> Exercise brief
Write out, word for word, the part of the listing below that opens with the line containing "(R228, R229). -/" and closes with the line containing "def chrCount (w", keeping both of those lines and adding no others.

> Data excerpts
/-! Chains (R223 to R225). -/

/-- NOPS. -/
def chNops (ch : List DWord) : Nat := fld (wordAt ch 0) 4 0
/-- NIN. -/
def chNin (ch : List DWord) : Nat := fld (wordAt ch 0) 6 5
/-- OFMT. -/
def chOfmt (ch : List DWord) : Nat := fld (wordAt ch 0) 10 7
/-- ORND. -/
def chOrnd (ch : List DWord) : Nat := fld (wordAt ch 0) 13 11
/-- NSAT. -/
def chNsat (ch : List DWord) : Bool := fbit (wordAt ch 0) 14

/-- The operation words of a chain. -/
def chOps (ch : List DWord) : List DWord := (ch.drop 1).take (chNops ch)

/-- Whether a chain reads a parameter. -/
def chReadsU (ch : List DWord) : Bool :=
  (chOps ch).any fun o => ([fld o 17 13, fld o 22 18, fld o 27 23] : List Nat).any fun x => decide (0x0C ≤ x) && decide (x ≤ 0x0F)

/-- A chain operand: its exact value, and the FP32 encoding it has where it is delivered (R92). -/
structure ChainIn where
  v : FV
  e : Nat
  deriving DecidableEq, Repr

/-- An FP32 encoding as an operand. -/
def ChainIn.ofEnc (e : Nat) : ChainIn := ⟨decodeF f32 e, e⟩

/-- A value as an operand. -/
def ChainIn.ofVal (v : FV) : ChainIn := ⟨v, toF32 v⟩

/-- min and max (R159), by the exact values where these differ. -/
def chainMinMax (isMin : Bool) (a b : ChainIn) : Nat :=
  match cmpFV a.v b.v with
  | some .lt => if isMin then a.e else b.e
  | some .gt => if isMin then b.e else a.e
  | _ => minMaxEnc f32 isMin false a.e b.e

/-- Op of Table 10.11: FP32 results. -/
def chainOp (op rnd : Nat) (x y z : ChainIn) : Nat :=
  let d := ChainIn.v
  let a := x.e
  let out := roundF f32 rnd 0 false false
  match op with
  | 0x01 => out (addFV rnd (d x) (d y))
  | 0x02 => out (addFV rnd (d x) (d y).flip)
  | 0x03 => out (mulFV (d x) (d y))
  | 0x04 => out (addFV rnd (mulFV (d x) (d y)) (d z))
  | 0x05 => chainMinMax true x y
  | 0x06 => chainMinMax false x y
  | 0x07 => chainMinMax true (.ofEnc (chainMinMax false x y)) z
  | 0x08 => rcpF f32 0 false (d x)
  | 0x09 => rsqF f32 false a (d x)
  | 0x0A => sqrtF f32 0 false (d x)
  | 0x0B => ex2F false a (d x)
  | 0x0C => lg2F false a (d x)
  | 0x0D => tanhF false a (d x)
  | 0x0E => if cmpFV (d x) (.num false 0 0) = some .gt then y.e else z.e
  | 0x0F => if (d x).isNaN then f32.qnan else a % 2 ^ 31
  | 0x10 => if (d x).isNaN then f32.qnan else (a + 2 ^ 31) % 2 ^ 32
  | _ => if (d x).isNaN then f32.qnan else a

/-- The chain unit's registers (R225). -/
structure ChainRegs where
  t : NMap Nat := []
  y : Nat := 0

/-- One operation. -/
def chainStep (xs : List ChainIn) (us : List Nat) (r : ChainRegs) (o : DWord) : ChainRegs :=
  let sel := fun x =>
    if 1 ≤ x && x ≤ 8 then ChainIn.ofEnc (nget 0 r.t (x - 1))
    else if 9 ≤ x && x ≤ 0x0B then xs.getD (x - 9) (.ofEnc 0)
    else .ofEnc (if 0x0C ≤ x && x ≤ 0x0F then us.getD (x - 0x0C) 0 else if x = 0x10 then fld o 63 32 else 0)
  let v := chainOp (fld o 7 0) (fld o 29 28) (sel (fld o 17 13)) (sel (fld o 22 18)) (sel (fld o 27 23))
  if fld o 11 8 = 8 then { r with y := v } else { r with t := nset 0 r.t (fld o 11 8) v }

/-- A chain's result (R225) on operands whose values are exact: in its output format. -/
def chainOut (ch : List DWord) (xs : List ChainIn) (us : List Nat) (rnd : Nat) : Nat :=
  let y := decodeF f32 ((chOps ch).foldl (chainStep xs us) {}).y
  match fmtFloat (chOfmt ch) with
  | some F => roundF F (chOrnd ch) rnd (!chNsat ch) false y
  | none => toIntF (chOrnd ch) 8 true y

/-- A chain's result on FP32 operands. -/
def chainRun (ch : List DWord) (xs us : List Nat) (rnd : Nat) : Nat := chainOut ch (xs.map ChainIn.ofEnc) us rnd

/-- The chain in a slot of a block. -/
def slotChain (s : State) (w : Warp) (slot : Nat) : Option (List DWord) := (blockOf s w).bind fun b => nget none b.chains slot

/-- CHN of the kernel (Table 6.16) (DEDUCED, log entry 42). -/
def chn (s : State) (w : Warp) : Nat := fld (khdrWord s w 5) 3 0

/-! CHLD and ITSET (R226, R227). -/

/-- Whether a CHRUN.tile of the block that uses the slot is under way. -/
def slotBusy (s : State) (w : Warp) (slot : Nat) : Bool :=
  s.cmds.any fun c => c.kind == .chrun && c.ctx == w.ctx && c.clu == w.clu && c.bid == w.bid && fld c.insn 59 57 == slot

/-- CHLD's effect. -/
def chldDo (it : Item) (s : State) (w : Warp) (r : Run) : State :=
  if !guardU w it then finish s r it
  else if slotBusy s w it.d then s
  else
    match blockOf s w with
    | none => s
    | some b =>
      let ch := (ctxOf s w).bind fun c => c.chains[uniVal s w r it .a]?
      finish (putBlock s { b with chains := nset none b.chains it.d (some (ch.getD [])) }) r it

/-- CHLD. -/
def chldOp (it : Item) (s : State) : Out :=
  issue it (fun s w r =>
    let c := uniVal s w r it .a
    { uses := [.src .a vtCount accNum, .unused .b, .unused .c]
      bads := modZero it 63 52 ++ encBad (8 ≤ it.d) 5 12 ++ opdBad (chn s w ≤ it.d) 12 it.d ++ opdBad (chn s w ≤ c) 12 c }) s (chldDo it)

/-- The steps of ITSET. -/
def itsetSteps (s : State) (w : Warp) (r : Run) (it : Item) : Iss State :=
  let a := uniVal s w r it .b
  (readAtOrigin s w r it (it.mb 59) true true false a).bind fun t s =>
    let x : Iter := { tens := t, org := originOf w it t.rank, addr := a, asp := if it.mb 59 then 0 else 2 }
    .ok (finish { s with cur := { s.cur with iter := nset none s.cur.iter it.d (some x) } } r it) s

/-- ITSET. -/
def itsetOp (it : Item) (s : State) : Out :=
  issue it (fun _ _ _ =>
    { uses := [.unused .a, .src .b vtCount accUni, .src .c vtCount accS]
      bads := modZero it 63 60 ++ modZero it 58 52 ++ encBad (8 ≤ it.d) 5 12 ++ originBads it 4
      extra := (engineRegs it 4).drop 1 }) s fun s w r => if guardU w it then issued s (itsetSteps s w r it) else finish s r it

/-! CHRUN on registers (R228, R229). -/

/-- UBASE. -/
def chrUbase (it : Item) : Nat := bitsN (mmaLit it) 6 0
/-- UV. -/
def chrUv (it : Item) : Bool := (mmaLit it).testBit 7
/-- SLOT. -/
def chrSlot (it : Item) : Nat := it.m 59 57
/-- The chain a CHRUN runs, or an empty one. -/
def chrChain (s : State) (w : Warp) (it : Item) : List DWord := (slotChain s w (chrSlot it)).getD []
/-- The inputs of a list beyond NIN; an empty slot names no NIN. -/
def chrBeyond {α : Type} (s : State) (w : Warp) (it : Item) (l : List α) : List α :=
  match slotChain s w (chrSlot it) with
  | none => []
  | some ch => l.drop (chNin ch)
/-- u0 to u3, or nothing. -/
def chrParams (w : Warp) (it : Item) : List Word := if chrUv it then (List.range 4).map fun j => sget w (chrUbase it + j) else []
/-- The valid count (R228). -/
def chrCount (w : Warp) (it : Item) : Nat :=
  if it.mb 56 then (sget w (chrUbase it + 4)).toNat % 2 ^ 16 else w.vcnt.toNat % 2 ^ 16
/-- s registers of parameters and valid count. -/
def chrRegs (it : Item) : List (Nat × Nat) :=
  (if chrUv it then (List.range 4).map fun j => (1, chrUbase it + j) else []) ++ if it.mb 56 then [(1, chrUbase it + 4)] else []

/-- Checks that both forms make; an INT8 output takes neither .rs nor .nsat (R98, R99). -/
def chrBads (s : State) (w : Warp) (it : Item) : List Bad :=
  let ch := chrChain s w it
  encBad it.f.lit.isNone 10 0 ++ dcBads it ++ encBad (bitsN (mmaLit it) 31 23 ≠ 0) 7 23 ++
    sRegsBad s w (chrUbase it) (if chrUv it then 4 else 0) (chrUbase it) ++
    sRegsBad s w (chrUbase it + 4) (if it.mb 56 then 1 else 0) (chrUbase it) ++
    opdBad (127 < chrUbase it + 3 || (it.mb 56 && 127 < chrUbase it + 4)) 8 (chrUbase it) ++
    opdBad (chn s w ≤ chrSlot it || (slotChain s w (chrSlot it)).isNone) 12 (chrSlot it) ++
    opdBad (chReadsU ch && !chrUv it) 12 (chrSlot it) ++
    opdBad (chOfmt ch = 10 && 3 < chOrnd ch) 6 (chOrnd ch) ++ opdBad (chOfmt ch = 10 && chNsat ch) 6 1

/-- Inputs of the register form. -/
def chrIns : List Fld := [.a, .b, .c]

/-- The register form's effect. -/
def chrunDo (it : Item) (s : State) (w : Warp) (r : Run) : State :=
  if dcFull w it.dc then s
  else
    let ch := chrChain s w it
    let lanes := (lanesOf (activeLanes w r it)).filter fun l => decide (l < chrCount w it)
    let us := (chrParams w it).map (·.toNat)
    let xs := fun l => (chrIns.take (chNin ch)).map fun x => operand s w r it (.flt f32) x l
    let res := fun l => chainRun ch (xs l) us (laneRandom s w l 0)
    let w' := lanes.foldl (fun w' l => vset w' it.d l (w32 (res l))) w
    match charge s w.ctx (energyClass s w.ctx (fld r.hdr 25 23) + 1) with
    | none => s
    | some s =>
    finish { s with cur := if chOrnd ch = 4 then bumpRctr w' (lanesFrom lanes) else w' } r it

/-- CHRUN, register form. -/
def chrunOp (it : Item) (s : State) : Out :=
  issue it (fun s w _ =>
    let ch := chrChain s w it
    let n := chNin ch
    { uses := (chrIns.take n).map (fun x => .src x (.flt f32) { lit := false, sr := false }) ++ [.dstData 1 1]
      usesLit := true
      bads := chrBads s w it ++ modZero it 55 52 ++ encBad (bitsN (mmaLit it) 22 8 ≠ 0) 7 8 ++
        ((chrBeyond s w it chrIns).flatMap fun x => encBad (it.code x ≠ 0) 9 (fldLow it x)) ++
        opdBad (ch ≠ [] && chOfmt ch ≠ 2) 5 (chOfmt ch)
      extra := chrRegs it }) s (chrunDo it)

/-! CHRUN.tile at issue (R228, R230). -/

/-- Iterator numbers: destination, then the inputs. -/
def chrIters (it : Item) (n : Nat) : List Nat :=
  bitsN (mmaLit it) 13 11 :: (List.range n).map fun i => bitsN (mmaLit it) (16 + 3 * i) (14 + 3 * i)

/-- A command that stands for iterator `i` of a CHRUN.tile, 0 the destination: its record, origin, format and geometry. -/
def Cmd.side (c : Cmd) (i : Nat) : Cmd :=
  let x := c.iters[i]?
  let f := (wordAt c.kv i).toNat
  { c with tens := x.map (·.tens), org := (x.map (·.org)).getD [], fmt := f % 16, geo := f / 16, vc := 0x10000 }

/-- Where element `p` of a side stands; the destination's outside elements are not written. -/
def Cmd.sideElt (c : Cmd) (i p : Nat) : Src :=
  let d := c.side i
  d.tensor.elt d.org d.bits (i == 0) p

/-- Byte span of an element, from the record's base. -/
def Cmd.sideSpan (c : Cmd) (i p : Nat) : Option (Nat × Nat) :=
  match c.sideElt i p with
  | .at _ bit => some (bit / 8, (bit + (c.side i).bits + 7) / 8 - bit / 8)
  | _ => none

/-- Position in input `i`'s box of the destination's position `p`: an axis of size 1 is broadcast. -/
def Cmd.inputPos (c : Cmd) (i p : Nat) : Nat :=
  let dims := (c.side i).tensor.dims
  ((dims.zip (digits (c.side 0).tensor.dims p)).foldl
    (fun (acc : Nat × Nat) (e : Nat × Nat) => (acc.1 + (if e.1 = 1 then 0 else e.2) * acc.2, acc.2 * e.1)) (0, 1)).1

/-- Positions of the destination's row `row`. -/
def Cmd.rowPos (c : Cmd) (row : Nat) : List Nat :=
  let t := (c.side 0).tensor
  (List.range t.count).filter fun p => t.row p == row

/-- Rows of the destination. -/
def Cmd.rowCount (c : Cmd) : Nat := let t := (c.side 0).tensor; if t.rank = 1 then t.dims.getD 0 1 else t.dims.getD 1 1

/-- Rows that are processed. -/
def Cmd.rowsLive (c : Cmd) : Nat := min c.rowCount c.vc

/-- Positions of side `i` that the destination positions `ps` use, in its own order. -/
def Cmd.sidePos (c : Cmd) (i : Nat) (ps : List Nat) : List Nat :=
  let used := (ps.map fun p => if i = 0 then p else c.inputPos i p).eraseDups
  (List.range (c.side i).count).filter used.contains

/-- Destination positions of the first `n` rows. -/
def Cmd.rowsPos (c : Cmd) (n : Nat) : List Nat := (List.range n).flatMap c.rowPos

/-- Tiles of a side over destination positions. -/
def Cmd.sideTiles (s : State) (c : Cmd) (i : Nat) (ps : List Nat) : List (Nat × Nat) :=
  let t := (c.side i).tensor
  if !t.space then []
  else (((c.sidePos i ps).filterMap (c.sideSpan i)).flatMap fun e => rawTiles s c.who t.base e.1 e.2).eraseDups

/-- Bounds of a pool side over destination positions: skipped rows raise no fault (R42). -/
def Cmd.sideBad (s : State) (w : Warp) (c : Cmd) (i : Nat) (ps : List Nat) : Option LaneBad :=
  let t := (c.side i).tensor
  if !t.space then none else ((c.sidePos i ps).filterMap (c.sideSpan i)).findSome? fun e => spanBad s w t.base e.1 e.2

/-- Whether an input stands in place: record and origin equal the destination's, FILL aside (R230). -/
def inPlace (d x : Iter) : Bool := { x.tens with fill := 0 } == { d.tens with fill := 0 } && x.org == d.org

/-- The format-mismatch fault at issue: at the tile's address, that of its first element (Table 21.1). -/
def fmtFault (d : Cmd) (ps : List Nat) : LaneBad :=
  if d.tensor.space then ⟨0x23, 1, dw d.tensor.base, 2⟩ else ⟨0x23, 1, dw ((firstInside d d.fmt ps).getD d.tensor.base), 1⟩

/-- Fixing the formats of the sides in turn: format and geometry of each, and the codebook index of its first page. -/
def fixSides (s : State) (w : Warp) (r : Run) (it : Item) (c : Cmd) (ofmt : Nat) : List Nat → Iss (List (DWord × Nat))
  | [] => .ok [] s
  | i :: t =>
    let d := c.side i
    let d := { d with fmt := d.tensor.fmt, geo := d.tensor.geo }
    let ps := c.sidePos i (c.rowsPos c.rowsLive)
    let x := c.iters[i]?
    (fixFormat s w r it d ps).bind fun f s =>
      let ok := if i = 0 then f.fmt = ofmt else 1 ≤ f.fmt && f.fmt ≤ 12
      let d := { d with fmt := f.fmt, geo := f.geo }
      (issCheck s r it (if ok then none else some (fmtFault d ps))).bind fun _ s =>
        (issBox s r it d.tensor ((x.map (·.addr)).getD 0) ((x.map (·.asp)).getD 2) (boxBad d ps)).bind fun _ s =>
          (fixSides s w r it c ofmt t).bind fun l s => .ok ((dw (f.fmt + 16 * f.geo), f.cbi) :: l) s

/-- The codebooks that CB4 sides need: those of the pages of their boxes (R94). -/
def sideBooks (r : Run) (it : Item) (cbis : List Nat) (live : List Nat) (c : Cmd) (s : State) : Iss Cmd :=
  let is := (List.range cbis.length).flatMap fun i =>
    if (c.side i).fmt = 12 then pageBooks s s.cur (c.side i) (cbis.getD i 0) (c.sidePos i live) else []
  (readBooks s s.cur r it is.eraseDups).bind fun l s => .ok { c with books := l } s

> Answer to the problem
/-! CHRUN on registers (R228, R229). -/

/-- UBASE. -/
def chrUbase (it : Item) : Nat := bitsN (mmaLit it) 6 0
/-- UV. -/
def chrUv (it : Item) : Bool := (mmaLit it).testBit 7
/-- SLOT. -/
def chrSlot (it : Item) : Nat := it.m 59 57
/-- The chain a CHRUN runs, or an empty one. -/
def chrChain (s : State) (w : Warp) (it : Item) : List DWord := (slotChain s w (chrSlot it)).getD []
/-- The inputs of a list beyond NIN; an empty slot names no NIN. -/
def chrBeyond {α : Type} (s : State) (w : Warp) (it : Item) (l : List α) : List α :=
  match slotChain s w (chrSlot it) with
  | none => []
  | some ch => l.drop (chNin ch)
/-- u0 to u3, or nothing. -/
def chrParams (w : Warp) (it : Item) : List Word := if chrUv it then (List.range 4).map fun j => sget w (chrUbase it + j) else []
/-- The valid count (R228). -/
def chrCount (w : Warp) (it : Item) : Nat :=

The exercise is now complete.